Make row 'Total' be the last row in pyspark dataframe


I have this dataframe

Column A Balance Paid Amount Id
Total 1000 10000 null
1211 0 5000 1
1211 1000 5000 2

This code I tried for that:

df = (df.withColumn("Id", monotonically_increasing_id()+1)
           )

ANd when I try this to get my desire output:

from pyspark.sql.window import Window as W
from pyspark.sql import functions as F

df1 = df.withColumn("Id", F.monotonically_increasing_id()+1)
windowSpec = W.orderBy("Id")
df1 = df1.withColumn("Id", F.row_number().over(windowSpec)).show()

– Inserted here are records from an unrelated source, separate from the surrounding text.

/-- What the opcode index, the rights table and the acceptance table say of an operation. -/
structure OpAttr where
  code : Nat
  laneLocal : Bool := false
  /-- lane-local, but the owning chapter decides what a lane out of authority is answered (R441, R442) -/
  anyLane : Bool := false
  keyed : Bool := false
  acc : Accept := .anyTime
  pend : Bool := false
  timed : Bool := false
  right : Option Nat := none
  read : Bool := false
  row : StopRow := .other
  deriving DecidableEq, Repr, Inhabited

/-- The result of an operation that no check stops: the state, the status and payload of the reply that follows at once
(ACCEPTED_PENDING when a final reply will come). -/
structure OpOut where
  st : State
  status : Nat := 0
  payload : List Byte := []
  /-- no reply follows at once: the operation's one reply comes later (R95) -/
  defer : Bool := false

/-! ### Replies (R63, R64, R380) -/

/-- The device's PDU of session n that carries an opcode, tag, status and data (R364, R380), with its sequence counted. -/
def Chip.ownPdu (c : Chip) (n opcode tag status : Nat) (data : List Byte) : List Byte × Chip :=
  let x := c.session n
  let seq := (x.txSeq + 1) % 2 ^ 32
  (pduBytes (c.ownIdentity n) opcode tag status seq c.dev.sn data x.rxSeq (x.echoStamp % 2 ^ 32),
   c.modSession n (fun x => { x with txSeq := seq }))

/-- A PDU of session n to its peer on Ocgal put among those of the period, with where it goes (R368, R380). -/
def Chip.putPdu (c : Chip) (n : Nat) (b : List Byte) : Chip :=
  let x := c.session n
  c.modDev (fun d => { d with pdus := d.pdus ++ [{
    session := n, peer := x.peer, peerNum := x.peerNum, chan := x.chan, slot := c.parN Par.keyTxSlot x.profile, data := b }] })

/-- A reply put among the replies of the period: a packet on the host link, carrying the device's PDU for a session
(R63, R367), or a PDU to a peer on Ocgal (R380). -/
def Chip.sendReply (c : Chip) (link : Option LaneId) (opcode : Nat) (tag : Byte) (session : Nat) (mask : Mask) (seq status : Nat)
    (payload : List Byte) : Option OutPacket × Chip :=
  let (body, c) := if session = 0 then (payload, c) else c.ownPdu session opcode tag.toNat status payload
  match link with
  | some l =>
    let p : OutPacket := { opcode := opcode, tag := tag, status := status, session := session, mask := mask, seq := seq, payload := body }
    (some p, c.modDev (fun d => { d with replies := d.replies ++ [(l, p)] }))
  | none =>
    if session = 0 then (none, c)
    else (none, c.putPdu session body)

/-- Whether the reply to a request is withheld: SUPPRESS with status OK, except for a session in mode 0 (R57, R380). -/
def Chip.suppressed (c : Chip) (session : Nat) (suppress : Bool) (status : Nat) : Bool :=
  suppress && decide (status = 0) &&
    (decide (session = 0) || decide (c.parN Par.keyTimeMode (c.session session).profile = 1))

/-- The only or first reply to a request. -/
def Chip.reply (c : Chip) (code : Nat) (r : Req) (status : Nat) (payload : List Byte) : Chip :=
  if c.suppressed r.session (hasBit r.flags 0) status then
    (match r.link with
    | some l => c.modHost l (fun h => { h with lastReply := none })
    | none => c)
  else
    let (p, c) := c.sendReply r.link code r.tag r.session r.mask r.seq status payload
    match r.link with
    | some l => c.modHost l (fun h => { h with lastReply := p })
    | none => c

/-- An operation that awaits its final reply is registered, and its tag comes into use (R61, R64). -/
def Chip.addPend (c : Chip) (code : Nat) (r : Req) (p : PendOp) : Chip :=
  let p := { p with opcode := code, link := r.link, tag := r.tag, session := r.session, mask := r.mask, seq := r.seq,
                    suppress := hasBit r.flags 0 }
  let c := c.modDev (fun d => { d with pend := d.pend ++ [p] })
  match r.link with
  | some l => c.modHost l (fun h => { h with tags := h.tags ++ [r.tag] })
  | none => c

/-- The final reply to the packet that its link executed last becomes the last reply, which a packet sent again is answered with
(R60). -/
def Chip.keepReply (c : Chip) (p : PendOp) (q : Option OutPacket) : Chip :=
  match p.link with
  | some l => c.modHost l (fun h => if h.lastCrc.isSome ∧ h.expected = (p.seq + 1) % 2 ^ 32 then { h with lastReply := q } else h)
  | none => c

/-- The final reply of a pending operation: its tag is released when it is queued (R64, R69). -/
def Chip.finalReply (c : Chip) (p : PendOp) (status : Nat) (payload : List Byte) : Chip :=
  let c := c.modDev (fun d => { d with pend := d.pend.erase p })
  let c := match p.link with
    | some l => c.modHost l (fun h => { h with tags := h.tags.erase p.tag })
    | none => c
  if c.suppressed p.session p.suppress status then c
  else
    let (q, c) := c.sendReply p.link p.opcode p.tag p.session p.mask p.seq status payload
    c.keepReply p q

/-- The final reply of every pending operation that a test picks. -/
def Chip.finishAll (c : Chip) (test : PendOp → Bool) (status : Nat) (payload : List Byte) : Chip :=
  (c.dev.pend.filter test).foldl (fun c p => c.finalReply p status payload) c

/-! ### Conditions on the device -/

/-- The commissioning slot in force: the valid one with the higher count, slot 0 when equal (R95). -/
def Nvm.slotInForce (n : Nvm) : Option ConfirmSlot :=
  match n.slot0, n.slot1 with
  | some x, some y => if x.count < y.count then some y else some x
  | some x, none => some x
  | none, o => o

/-- The device is commissioned (R96). -/
def Chip.commissioned (c : Chip) : Bool :=
  match c.leader with
  | none => false
  | some l => match (c.lane l).nvm.slotInForce with
    | none => false
    | some x => decide (x.value ≠ 0) && decide (x.value = c.dev.cfg.check)

/-- The machine is parked (R451). -/
def Chip.isParked (c : Chip) : Bool := c.dev.snow.parked

/-- Actuation is disabled and the machine parked: the commissioning-only condition (R86). -/
def Chip.commissioningOpen (c : Chip) : Bool := !c.dev.actuation && c.isParked

/-- The lane's time state as agreed counts as synchronised by itself (R347). -/
def TimeState.leads : TimeState → Bool
  | .synced | .reference => true
  | _ => false

/-- The lane's time state allows the device to be synchronised (R347). -/
def TimeState.follows : TimeState → Bool
  | .synced | .reference | .lane | .holdover => true
  | _ => false

/-- The code of a time state (R345). -/
def TimeState.code : TimeState → Nat
  | .free => 0 | .acquiring => 1 | .synced => 2 | .holdover => 3 | .lane => 4 | .reference => 5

This is the df I received:

Column A Balance Paid Amount Id
Total 1400 1100 null
1211 800 500 1
1211 600 600 2

This is the df desire output:

Column A Balance Paid Amount Id
1211 800 500 1
1211 600 600 2
Total 1400 1100 3

EDIT:

I tried the below answers from this post but I still got the same error. The values of Balance & Paid Amount is different from the 1st dataframe.

df1:

Column A Balance Paid Amount Id
Total 2000 1500 null
1211 800 500 1
1211 600 600 2
1211 400 300 3
1211 200 100 4

codes I have tried:

from pyspark.sql import functions as F

total_row = df.filter(F.col("Column A") == "Total")
other_rows = df.filter(F.col("Column A") != "Total")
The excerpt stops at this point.